With the treatment plan displayed on screen 58 of portable extender
device 20 (FIG. 2), she activates an icon to uplink diagnostic data
from IMD 76. Such data might include an ECG tracing, diagnostic
data, current IMD setting, chronic pressure or oxygen signal levels
from a heart failure monitor such as the Medtronic.RTM. Chronicle.TM.,
among others. The heart failure monitor may be as described in U.S.

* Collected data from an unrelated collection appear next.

-- ==== Sys2Proof/Laws/State.lean ====
section
/-! SUPPORT. One lemma for each field of the state after each update of the state, all true by unfolding. -/

namespace Sys2Proof.Machine

variable (s : State)

@[simp] theorem State.setLane_resetLow (i : Nat) (x : Lane) : (s.setLane i x).resetLow = s.resetLow := rfl
@[simp] theorem State.setLane_src (i : Nat) (x : Lane) : (s.setLane i x).src = s.src := rfl
@[simp] theorem State.setLane_ref (i : Nat) (x : Lane) : (s.setLane i x).ref = s.ref := rfl
@[simp] theorem State.setLane_tb (i : Nat) (x : Lane) : (s.setLane i x).tb = s.tb := rfl
@[simp] theorem State.setLane_lanes (i : Nat) (x : Lane) : (s.setLane i x).lanes = s.lanes.put i x := rfl
@[simp] theorem State.setLane_fps (i : Nat) (x : Lane) : (s.setLane i x).fps = s.fps := rfl
@[simp] theorem State.setLane_marks (i : Nat) (x : Lane) : (s.setLane i x).marks = s.marks := rfl
@[simp] theorem State.setLane_devices (i : Nat) (x : Lane) : (s.setLane i x).devices = s.devices := rfl
@[simp] theorem State.setLane_cues (i : Nat) (x : Lane) : (s.setLane i x).cues = s.cues := rfl
@[simp] theorem State.setLane_dues (i : Nat) (x : Lane) : (s.setLane i x).dues = s.dues := rfl
@[simp] theorem State.setLane_lines (i : Nat) (x : Lane) : (s.setLane i x).lines = s.lines := rfl
@[simp] theorem State.setLane_attn (i : Nat) (x : Lane) : (s.setLane i x).attn = s.attn := rfl
@[simp] theorem State.setLane_link (i : Nat) (x : Lane) : (s.setLane i x).link = s.link := rfl
@[simp] theorem State.setLane_answer (i : Nat) (x : Lane) : (s.setLane i x).answer = s.answer := rfl
@[simp] theorem State.setLane_draws (i : Nat) (x : Lane) : (s.setLane i x).draws = s.draws := rfl
@[simp] theorem State.setLane_pending (i : Nat) (x : Lane) : (s.setLane i x).pending = s.pending := rfl

@[simp] theorem State.setFp_resetLow (i : Nat) (x : FramePulse) : (s.setFp i x).resetLow = s.resetLow := rfl
@[simp] theorem State.setFp_src (i : Nat) (x : FramePulse) : (s.setFp i x).src = s.src := rfl
@[simp] theorem State.setFp_ref (i : Nat) (x : FramePulse) : (s.setFp i x).ref = s.ref := rfl
@[simp] theorem State.setFp_tb (i : Nat) (x : FramePulse) : (s.setFp i x).tb = s.tb := rfl
@[simp] theorem State.setFp_lanes (i : Nat) (x : FramePulse) : (s.setFp i x).lanes = s.lanes := rfl
@[simp] theorem State.setFp_fps (i : Nat) (x : FramePulse) : (s.setFp i x).fps = s.fps.put i x := rfl
@[simp] theorem State.setFp_marks (i : Nat) (x : FramePulse) : (s.setFp i x).marks = s.marks := rfl
@[simp] theorem State.setFp_devices (i : Nat) (x : FramePulse) : (s.setFp i x).devices = s.devices := rfl
@[simp] theorem State.setFp_cues (i : Nat) (x : FramePulse) : (s.setFp i x).cues = s.cues := rfl
@[simp] theorem State.setFp_dues (i : Nat) (x : FramePulse) : (s.setFp i x).dues = s.dues := rfl
@[simp] theorem State.setFp_lines (i : Nat) (x : FramePulse) : (s.setFp i x).lines = s.lines := rfl
@[simp] theorem State.setFp_attn (i : Nat) (x : FramePulse) : (s.setFp i x).attn = s.attn := rfl
@[simp] theorem State.setFp_link (i : Nat) (x : FramePulse) : (s.setFp i x).link = s.link := rfl
@[simp] theorem State.setFp_answer (i : Nat) (x : FramePulse) : (s.setFp i x).answer = s.answer := rfl
@[simp] theorem State.setFp_draws (i : Nat) (x : FramePulse) : (s.setFp i x).draws = s.draws := rfl
@[simp] theorem State.setFp_pending (i : Nat) (x : FramePulse) : (s.setFp i x).pending = s.pending := rfl

@[simp] theorem State.setMark_resetLow (i : Nat) (x : MarkInput) : (s.setMark i x).resetLow = s.resetLow := rfl
@[simp] theorem State.setMark_src (i : Nat) (x : MarkInput) : (s.setMark i x).src = s.src := rfl
@[simp] theorem State.setMark_ref (i : Nat) (x : MarkInput) : (s.setMark i x).ref = s.ref := rfl
@[simp] theorem State.setMark_tb (i : Nat) (x : MarkInput) : (s.setMark i x).tb = s.tb := rfl
@[simp] theorem State.setMark_lanes (i : Nat) (x : MarkInput) : (s.setMark i x).lanes = s.lanes := rfl
@[simp] theorem State.setMark_fps (i : Nat) (x : MarkInput) : (s.setMark i x).fps = s.fps := rfl
@[simp] theorem State.setMark_marks (i : Nat) (x : MarkInput) : (s.setMark i x).marks = s.marks.put i x := rfl
@[simp] theorem State.setMark_devices (i : Nat) (x : MarkInput) : (s.setMark i x).devices = s.devices := rfl
@[simp] theorem State.setMark_cues (i : Nat) (x : MarkInput) : (s.setMark i x).cues = s.cues := rfl
@[simp] theorem State.setMark_dues (i : Nat) (x : MarkInput) : (s.setMark i x).dues = s.dues := rfl
@[simp] theorem State.setMark_lines (i : Nat) (x : MarkInput) : (s.setMark i x).lines = s.lines := rfl
@[simp] theorem State.setMark_attn (i : Nat) (x : MarkInput) : (s.setMark i x).attn = s.attn := rfl
@[simp] theorem State.setMark_link (i : Nat) (x : MarkInput) : (s.setMark i x).link = s.link := rfl
@[simp] theorem State.setMark_answer (i : Nat) (x : MarkInput) : (s.setMark i x).answer = s.answer := rfl
@[simp] theorem State.setMark_draws (i : Nat) (x : MarkInput) : (s.setMark i x).draws = s.draws := rfl
@[simp] theorem State.setMark_pending (i : Nat) (x : MarkInput) : (s.setMark i x).pending = s.pending := rfl

@[simp] theorem State.setDevice_resetLow (i : Nat) (x : Option Device) : (s.setDevice i x).resetLow = s.resetLow := rfl
@[simp] theorem State.setDevice_src (i : Nat) (x : Option Device) : (s.setDevice i x).src = s.src := rfl
@[simp] theorem State.setDevice_ref (i : Nat) (x : Option Device) : (s.setDevice i x).ref = s.ref := rfl
@[simp] theorem State.setDevice_tb (i : Nat) (x : Option Device) : (s.setDevice i x).tb = s.tb := rfl
@[simp] theorem State.setDevice_lanes (i : Nat) (x : Option Device) : (s.setDevice i x).lanes = s.lanes := rfl
@[simp] theorem State.setDevice_fps (i : Nat) (x : Option Device) : (s.setDevice i x).fps = s.fps := rfl
@[simp] theorem State.setDevice_marks (i : Nat) (x : Option Device) : (s.setDevice i x).marks = s.marks := rfl
@[simp] theorem State.setDevice_devices (i : Nat) (x : Option Device) : (s.setDevice i x).devices = s.devices.put i x := rfl
@[simp] theorem State.setDevice_cues (i : Nat) (x : Option Device) : (s.setDevice i x).cues = s.cues := rfl
@[simp] theorem State.setDevice_dues (i : Nat) (x : Option Device) : (s.setDevice i x).dues = s.dues := rfl
@[simp] theorem State.setDevice_lines (i : Nat) (x : Option Device) : (s.setDevice i x).lines = s.lines := rfl
@[simp] theorem State.setDevice_attn (i : Nat) (x : Option Device) : (s.setDevice i x).attn = s.attn := rfl
@[simp] theorem State.setDevice_link (i : Nat) (x : Option Device) : (s.setDevice i x).link = s.link := rfl
@[simp] theorem State.setDevice_answer (i : Nat) (x : Option Device) : (s.setDevice i x).answer = s.answer := rfl
@[simp] theorem State.setDevice_draws (i : Nat) (x : Option Device) : (s.setDevice i x).draws = s.draws := rfl
@[simp] theorem State.setDevice_pending (i : Nat) (x : Option Device) : (s.setDevice i x).pending = s.pending := rfl

@[simp] theorem State.setCue_resetLow (i : Nat) (x : Option Cue) : (s.setCue i x).resetLow = s.resetLow := rfl
@[simp] theorem State.setCue_src (i : Nat) (x : Option Cue) : (s.setCue i x).src = s.src := rfl
@[simp] theorem State.setCue_ref (i : Nat) (x : Option Cue) : (s.setCue i x).ref = s.ref := rfl
@[simp] theorem State.setCue_tb (i : Nat) (x : Option Cue) : (s.setCue i x).tb = s.tb := rfl
@[simp] theorem State.setCue_lanes (i : Nat) (x : Option Cue) : (s.setCue i x).lanes = s.lanes := rfl
@[simp] theorem State.setCue_fps (i : Nat) (x : Option Cue) : (s.setCue i x).fps = s.fps := rfl
@[simp] theorem State.setCue_marks (i : Nat) (x : Option Cue) : (s.setCue i x).marks = s.marks := rfl
@[simp] theorem State.setCue_devices (i : Nat) (x : Option Cue) : (s.setCue i x).devices = s.devices := rfl
@[simp] theorem State.setCue_cues (i : Nat) (x : Option Cue) : (s.setCue i x).cues = s.cues.put i x := rfl
@[simp] theorem State.setCue_dues (i : Nat) (x : Option Cue) : (s.setCue i x).dues = s.dues := rfl
@[simp] theorem State.setCue_lines (i : Nat) (x : Option Cue) : (s.setCue i x).lines = s.lines := rfl
@[simp] theorem State.setCue_attn (i : Nat) (x : Option Cue) : (s.setCue i x).attn = s.attn := rfl
@[simp] theorem State.setCue_link (i : Nat) (x : Option Cue) : (s.setCue i x).link = s.link := rfl
@[simp] theorem State.setCue_answer (i : Nat) (x : Option Cue) : (s.setCue i x).answer = s.answer := rfl
@[simp] theorem State.setCue_draws (i : Nat) (x : Option Cue) : (s.setCue i x).draws = s.draws := rfl
@[simp] theorem State.setCue_pending (i : Nat) (x : Option Cue) : (s.setCue i x).pending = s.pending := rfl

@[simp] theorem State.setLine_resetLow (i : Nat) (x : Line) : (s.setLine i x).resetLow = s.resetLow := rfl
@[simp] theorem State.setLine_src (i : Nat) (x : Line) : (s.setLine i x).src = s.src := rfl
@[simp] theorem State.setLine_ref (i : Nat) (x : Line) : (s.setLine i x).ref = s.ref := rfl
@[simp] theorem State.setLine_tb (i : Nat) (x : Line) : (s.setLine i x).tb = s.tb := rfl
@[simp] theorem State.setLine_lanes (i : Nat) (x : Line) : (s.setLine i x).lanes = s.lanes := rfl
@[simp] theorem State.setLine_fps (i : Nat) (x : Line) : (s.setLine i x).fps = s.fps := rfl
@[simp] theorem State.setLine_marks (i : Nat) (x : Line) : (s.setLine i x).marks = s.marks := rfl
@[simp] theorem State.setLine_devices (i : Nat) (x : Line) : (s.setLine i x).devices = s.devices := rfl
@[simp] theorem State.setLine_cues (i : Nat) (x : Line) : (s.setLine i x).cues = s.cues := rfl
@[simp] theorem State.setLine_dues (i : Nat) (x : Line) : (s.setLine i x).dues = s.dues := rfl
@[simp] theorem State.setLine_lines (i : Nat) (x : Line) : (s.setLine i x).lines = s.lines.put i x := rfl
@[simp] theorem State.setLine_attn (i : Nat) (x : Line) : (s.setLine i x).attn = s.attn := rfl
@[simp] theorem State.setLine_link (i : Nat) (x : Line) : (s.setLine i x).link = s.link := rfl
@[simp] theorem State.setLine_answer (i : Nat) (x : Line) : (s.setLine i x).answer = s.answer := rfl
@[simp] theorem State.setLine_draws (i : Nat) (x : Line) : (s.setLine i x).draws = s.draws := rfl
@[simp] theorem State.setLine_pending (i : Nat) (x : Line) : (s.setLine i x).pending = s.pending := rfl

patent application Ser. No. 09/809,915 "Heart Failure Quick
Look Summary for Patient Management Systems" filed Mar. 16,
2001 and incorporated herein by reference in its entirety. With
these data in hand, the nurse interviews patient 78, to determine
if/when the patient has experienced any untoward symptoms or complaints
related to IMD operation. These complaints, if present, can then
be matched against time-stamped diagnostic data to assist further
in any diagnostic findings.
Interviewing the patient 78, on the other hand, might bring to
light symptoms that are not related to IMD operation. In such cases,
the visiting nurse can turn her attention to acquiring physiologic
data 80, such as blood pressure measurements, eye examination, skin
irritation, among others. With all data in hand, the visiting nurse
will form a complete evaluation of the patient 82, along with any
questions she may wish to discuss with a physician or other medical
expert.
At this juncture, the visiting nurse may wish to contact an expert
86. But, before calling this physician or expert, she must uplink
any data to the network 84. These data must be simultaneously available
to the physician or other expert at the remote location to facilitate
discussion about the patient status and diagnosis. The support expert
88 will advise the nurse of any further steps to be taken. For example,
the nurse may have determined that a prescription may need to be
renewed. The physician expert 88 can write the prescription and
send it directly to the druggist. On the other hand, the expert
to be contacted 88 might be the druggist. The nurse could request
refills of various prescriptions.
If there is no need to contact a remote expert 86, the visiting
nurse might activate a forms icon to fill out any documentation
required for reimbursement or any other need. Upon completion of
any forms or notes, she would end visit 90. After consulting her
daily schedule, the nurse would determine whether this was her last
visit 92. If so, this would mark the end of her workday 96. If not,
she would activate the location download 72 that would give her
directions to her next patient. Upon arriving at her next visit,
she would follow the same workflow routine as discussed hereinabove.
The preceding specific embodiments are illustrative of the practice
of the invention. It is to be understood, therefore, that other
expedients known to those of skill in the art or disclosed herein
may be employed without departing from the invention or the scope
of the appended claim. It is therefore to be understood that the
invention may be practiced otherwise than is specifically described,
without departing from the scope of the present invention. As to
every element, it may be replaced by any one of infinite equivalent
alternatives, only some of which are disclosed in the specification.